[Work instruction]: Between the line containing "let body := if" and the line containing "r.id) then p" lies a run of lines; give that run again exactly, with both of those lines, and nothing else from the entries below.
......
-- ==== Sys2Proof/Machine/Ledger.lean ====
section
/-! DEFINITION. The ledger: budgets, floor and reserve (R54 to R59), reservations (R60, R283), calibration (R63, R64,
R68), and the rows of the current governor (R66). -/

namespace Sys2Proof.Machine

/-! ### Budgets -/

/-- Peff in mW from a contract in W and Vb in mV (R54). -/
def peffMw (watts vb : Nat) : Nat := if vb < 12000 then 1000 * watts * vb / 12000 else 1000 * watts

/-- A power in mW over a period in ns, in grains, halves up (R54, R283). -/
def grainsOf (mw period : Nat) : Nat := (mw * period + 500000) / 1000000

/-- Budget of a tick in grains (R54). -/
def budgetOf (watts vb period : Nat) : Nat := grainsOf (peffMw watts vb) period

/-- Contract that applies to a tick (R70), and the period of a tick (R30). -/
def Ledger.contractAt (l : Ledger) (tick : Nat) : Nat :=
  match l.pending with
  | some (w, eff) => if eff ≤ tick then w else l.contract
  | none => l.contract
def Tick.periodAt (t : Tick) (tick : Nat) : Nat :=
  match t.change with
  | some x => if x.effTick ≤ tick then x.period else t.period
  | none => t.period

/-- The hem of a tick (R30). -/
def Tick.hemAt (t : Tick) (tick : Nat) : Nat :=
  match t.change with
  | some x => if x.effTick ≤ tick then x.hem else t.hem
  | none => t.hem

/-- Floor estimate of a build (R57). -/
def Ledger.floorOf (l : Ledger) : Nat :=
  match l.floors with
  | [] => Config.startFloor l.img l.contract
  | x :: r => r.foldl max x

/-- The reserve: 3 % of the budget, truncated (R57). -/
def reserveOf (budget : Nat) : Nat := budget * 3 / 100

/-- Plannable grains (R57); none where floor and reserve take the whole budget. -/
def plannable (budget floor : Nat) : Nat := budget - floor - reserveOf budget

/-! ### Reservations -/

/-- Grants that a partition has in a tick (R280). -/
def Part.grantsAt (p : Part) (tick : Nat) : Grants :=
  match p.pend with
  | some x => if x.effTick ≤ tick && x.members.isEmpty then x.grants else p.grants
  | none => p.grants

/-- Unscaled reservation of a partition in grains (R283). -/
def Part.resGrains (p : Part) (tick period : Nat) : Nat :=
  if p.state == .empty then 0 else grainsOf (p.grantsAt tick).resMw period

/-- Factor of R60 in 1/1,024, from what is left after pass 1 in 2^-24 grain and the sum of the reservations. -/
def resFactor (left24 sum : Nat) : Nat := if left24 < sum * 2 ^ 24 then left24 * 1024 / (sum * 2 ^ 24) else 1024

/-! ### Calibration -/

/-- The range of a coefficient whose image value is v (R64), within the 32 bits of a coefficient (R61). -/
def bound64 (v x : Nat) : Nat := max ((v + 1) / 2) (min (min (4 * v) 0xFFFFFFFF) x)

/-- A coefficient times 1 + (g/p − 1)/64, rounded half up (R63). -/
def calib63 (c p g : Nat) : Nat := (2 * c * (63 * p + g) + 64 * p) / (128 * p)

/-- A coefficient times 17/16, rounded half up (R68). -/
def calib68 (c : Nat) : Nat := (34 * c + 16) / 32

/-- One coefficient of an entry with its planned and measured sums in 2^-24 grain. Where nothing was planned and
something measured the manual gives no ratio: a free value in the range. -/
def calibrate (draw v c p g : Nat) (throttled : Bool) : Nat :=
  let x := if p == 0 then (if g == 0 then c else bound64 v (Config.freeNat draw 0 % (4 * v + 1))) else bound64 v (calib63 c p g)
  if throttled then bound64 v (calib68 x) else x

/-- Every entry whose steps ran in the tick that ends (R63, R68). -/
def Ledger.calibrated (l : Ledger) (draw : Nat) : Ledger :=
  { l with coef := l.ran.foldl (fun t e =>
      let v := imageCost l.img e.1
      let c := (Tab.get none l.coef e.1).getD v
      Tab.set none t e.1 (some
        (calibrate (draw + e.1) v.1 c.1 e.2.1 e.2.2.1 e.2.2.2, calibrate (draw + 64 + e.1) v.2 c.2 e.2.1 e.2.2.1 e.2.2.2))) l.coef }

/-- Entries of the steps that are running. -/
def Core.activeEntries (c : Core) : List Nat :=
  c.runs.flatMap fun r => r.active.flatMap fun a => a.step.costs.map (·.1)

/-! ### The governor -/

/-- Marks the running steps as lengthened, with their entries (R68). -/
def State.throttle (s : State) : State :=
  { s with
    core := { s.core with runs := s.core.runs.map fun r => { r with active := r.active.map fun a => { a with stalled := true } } }
    led := s.led.mark s.core.activeEntries }

/-- The strap's current ceiling in mA (Table 3-1), which no firmware changes (R65). -/
def Ledger.ceiling (l : Ledger) : Nat := if l.strap == 1 then 12500 else if l.strap == 2 then 20833 else 6250

/-- A limit of R65 is exceeded: the 1 ms rolling average above the ceiling, a 10 µs average above 1.25 times it. -/
def Ledger.exceeded (l : Ledger) (ms1 us10 : Nat) : Bool := decide (l.ceiling < ms1) || decide (5 * l.ceiling < 4 * us10)

/-- The averages are low enough for the level to fall (R66): at or below 95 % of both limits. -/
def Ledger.calm (l : Ledger) (ms1 us10 : Nat) : Bool :=
  decide (100 * ms1 ≤ 95 * l.ceiling) && decide (400 * us10 ≤ 5 * 95 * l.ceiling)

/-- GOVERNOR_RAISE (R65, R66, Table 3-3): a limit is exceeded and the level rises by one, up to 4. -/
def execGovernorRaise (s : State) (ms1 : Nat := 0) (us10 : Nat := 0) : Host.Outcome State Fault Refusal :=
  .next <|
    if s.core.mstate == .off || !s.led.exceeded ms1 us10 then s
    else
      let n := min 4 (s.led.level + 1)
      { s with led := { s.led with level := n, levelMax := max s.led.levelMax n } }.throttle

/-- GOVERNOR_LOWER (R66). -/
def execGovernorLower (s : State) (ms1 : Nat := 0) (us10 : Nat := 0) : Host.Outcome State Fault Refusal :=
  .next (if s.core.mstate == .off || !s.led.calm ms1 us10 then s else { s with led := { s.led with level := s.led.level - 1 } })

/-! ### Tick 0 -/

/-- The ledger of the first tick, whose build ran in BOOT (R55, R57): Vb is the lowest average since the release of MCP; the
cost of the fixed items is a free value. The throttles of BOOT are no throttles of tick 0 (R68). -/
def Ledger.first (l : Ledger) (draw period vb : Nat) : Ledger :=
  let b := budgetOf l.contract vb period
  let plan := Config.freeNat draw 2
  { l with
    vbNow := vb, vbBoot := vb, levelMax := l.level, budget := b, floorEst := l.floorOf, sheafPlan := plan
    floorShort := decide (plannable b l.floorOf * 2 ^ 24 < plan) }

end Sys2Proof.Machine
end

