/-- The steps that leads have placed here, each a job of its own at its offset, when its seam is in (R270). The lead decides admission:
no reservation of this module holds them back. -/
def Site.farJobs (x : Site) : List Job :=
  x.s.link.steps.flatMap fun y =>
    match x.s.core.memberSlot y.1 y.2.1 with
    | none => []
    | some k => y.2.2.zipIdx.map fun z =>
      let s := z.1
      let paths := match s.eng with
        | .link p => [(2 + p, s.costs.foldl (fun n c => n + c.2.2) 0)]
        | _ => []
      { work := .far k x.tick z.2, part := k, lc := false, choice := { work := .far k x.tick z.2 }, home := (tillerOf s.eng).getD 0
        steps := [{ id := 0, eng := s.eng, dur := s.dur, solo := s.dur, costs := s.costs, gap := max s.start s.seam, paths := paths }] }

/-- A host transfer of a ring behind a WAIT that SIGNALs of the sheaf meet is taken up, and planned after them (R107). -/
def Site.ringPast (x : Site) (p : Plan) (q : Nat) (f : Fetched) : Plan :=
  match p.pastWaits q f.n with
  | none => p
  | some ws =>
    let cmd := { f.cmd with src := .ring q }
    let body := if f.op == 0x6003 then runOnly hostReadRun else runOnly hostWriteRun
    let c := Core.commandOn (p.c.atHand x.s.tick.count f.op cmd true) body x.s.amb p.c
    match c.runs.find? fun r => r.src == .ring q && r.n == f.n with
    | some r => if p.c.runs.any (·.id == r.id) then p
      else let p := { p with c := c }; let j := x.runJob p r; x.each 3 [{ j with after := j.after ++ ws }] p
    | none => p

/-- Pass 3: new latency-critical instances and ring transfers, by partition, queue and ring order (R34, R290). -/
def Site.pass3 (x : Site) (p : Plan) : Plan :=
  let is := (p.c.insts.filter fun i => p.considers i && i.lc && !i.admitted).map fun i =>
    (i.part :: i.queue :: p.c.ringKey i, (Sum.inl i : Inst ⊕ (Run ⊕ (Nat × Fetched))))
  let rs := (p.c.ringRuns.filter (!·.gleans)).map fun r => ([r.part, r.queue, 0, r.n], (Sum.inr (.inl r) : Inst ⊕ (Run ⊕ (Nat × Fetched))))
  let ws := p.c.qs.flatMap fun e => ((e.2.fetched.filter fun f => (f.op == 0x6003 || f.op == 0x6004) &&
      e.2.fetched.any fun g => g.op == 0x0004 && decide (g.n < f.n))).map fun f =>
    ([e.2.part, e.1, 0, f.n], (Sum.inr (.inr (e.1, f)) : Inst ⊕ (Run ⊕ (Nat × Fetched))))
  (byKey (·.1) (is ++ rs ++ ws)).foldl (fun p y => match y.2 with
    | .inl i => x.takeIn p i
    | .inr (.inl r) => x.each 3 [x.runJob p r] p
    | .inr (.inr w) => x.ringPast p w.1 w.2) p

/-- Pass 4 on a gleaning instance: the longest prefix of its steps that fits (R286); a new one only with the first step of its clip
frame (R338). -/
def Site.glean (x : Site) (p : Plan) (i : Inst) : Plan :=
  let q := x.reach p i
  let r := (x.jobs 4 (x.jobsOf q i.id).1 q).1
  let k := if i.admitted then (r, none) else x.jobs 4 (x.firstClip r i fun _ => 1) r
  if q.grown r && k.2.isNone then { k.1 with sheaf := { k.1.sheaf with insts := k.1.sheaf.insts ++ [(i.id, 4)] } } else p

/-- Gleaning instances and gleaning commands of rings, in the order of R286: of equal weights the instances before the commands. -/
def Core.gleaners (c : Core) (l : List Inst) : List (Inst ⊕ Run) :=
  let l : List (Inst ⊕ Run) := l.map .inl ++ (c.ringRuns.filter (·.gleans)).map .inr
  let top := l.foldl (fun m y => max m (y.elim Inst.weight Run.weight)) 0
  byKey (fun y => match y with
    | .inl i => [top - i.weight, 0, i.id, i.part, i.queue]
    | .inr r => [top - r.weight, 1, r.id, r.part, r.queue]) l

def Site.gleanAll (x : Site) (l : List (Inst ⊕ Run)) (p : Plan) : Plan :=
  l.foldl (fun p y => match y with
    | .inl i => x.glean p i
    | .inr r => x.each 4 [x.runJob p r] p) p

/-- Lent slices that gleaning instances have in slices of their own partition. -/
def Sheaf.ownLent (h : Sheaf) : List Slice :=
  (h.slices.filter fun o => o.plan.lent && h.slices.any fun s => !s.plan.lent && s.plan.eng == o.plan.eng && s.plan.part == o.plan.part &&
    decide (s.start < o.plan.start + o.plan.len) && decide (o.plan.start < s.start + s.len)).map (·.plan)

/-- Pass 4: gleaning work, then pictures that no instance waits for (R51, R307), and what is left of the clip frames. The lent time of
each slice is offered to its owner's instances first, all of them in order, and then to all (R289). -/
def Site.pass4 (x : Site) (p : Plan) : Plan :=
  let l := p.c.gleaners (p.c.insts.filter fun i => p.considers i && !i.lc)
  let p := x.each 4 (x.sideJobs p false) p
  let own := (({ x with owned := true } : Site).gleanAll l p).sheaf.ownLent
  let p := ({ x with claims := own } : Site).gleanAll l p
  let p := p.c.ctxs.foldl (fun p e =>
    let open_ := e.2.state == .opened || e.2.state == .running || e.2.state == .draining
    x.each 4 (if open_ then
      (e.2.pics.filter fun q => q.made && !q.decoded && !q.carried && (q.refOnly || q.started || (p.c.picInsts e.1 q.num).isEmpty) &&
        !p.ends.any (·.1 == .pic e.1 q.num)).map (x.picJob p e.1) else []) p) p
  (p.c.clips.filter (!·.lc)).foldl (fun p k => x.each 4 (x.clipJob p k (k.rows * k.rowSteps)) p) p

/-! ### The build -/

/-- The ledger of a build for a tick: budget, floor and Vb (R54, R55, R57), coefficients (R63). During tick 0 no tick has ended:
Vb is then the lowest average since the release of MCP, which the build brings. -/
def State.budgetFor (s : State) (vbMv : Nat) : Ledger :=
  let tick := s.tick.count + 1
  let vb := s.led.vbLast.getD (min s.led.vbBoot vbMv)
  { s.led with
    nextVb := vb, nextBudget := budgetOf (s.led.contractAt tick) vb (s.tick.periodAt tick), nextFloor := s.led.floorOf
    nextCoef := s.led.coef, nextImg := s.led.img }

/-- What the builders know at a build. -/
def State.site (s : State) (b : Build) (led : Ledger) : Site :=
  let tick := s.tick.count + 1
  { s := s, b := b, tick := tick, perio := s.tick.periodAt tick, hemNs := 1000 * s.tick.hemAt tick
    peff := peffMw (s.led.contractAt tick) led.nextVb, floor := led.nextFloor }

/-- Sum of the unscaled reservations (R60). -/
def Core.resSum (c : Core) (tick period : Nat) : Nat := c.parts.foldl (fun n e => n + e.2.resGrains tick period) 0

/-- A work is in flight, or planned and not started. -/
def Core.workLive (c : Core) (w : Work) : Bool :=
  (c.runs.any fun r => !r.dead && r.work == w) || match w with
    | .inst id n => (c.inst? id).any fun i => i.todo.any fun t => t.seq == n && t.choice.isSome
    | _ => false

/-- The sheaf before the passes: fixed items, slices, room that works in flight hold. -/
def Site.base (x : Site) (fixed : List Fixed1) : Plan :=
  let o := x.open_ x.s.core
  { c := x.s.core
    sheaf := { fixed := fixed, slices := o.1, paid := o.2.filter (·.2.2 != 0)
               temps := (x.s.tick.sheaf.temps.filter fun y => y.till.isNone && y.work.any x.s.core.workLive).map fun y => { y with from_ := 0 } } }

/-- Planned cost of a sheaf in 2^-24 grain. -/
def Sheaf.cost (h : Sheaf) (a : Amb) : Nat := h.slots.foldl (fun n q => n + q.cost) (h.fixed.foldl (fun n f => n + a.fixed f) 0)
......
[Task response]:
    let body := if f.op == 0x6003 then runOnly hostReadRun else runOnly hostWriteRun
    let c := Core.commandOn (p.c.atHand x.s.tick.count f.op cmd true) body x.s.amb p.c
    match c.runs.find? fun r => r.src == .ring q && r.n == f.n with
    | some r => if p.c.runs.any (·.id == r.id) then p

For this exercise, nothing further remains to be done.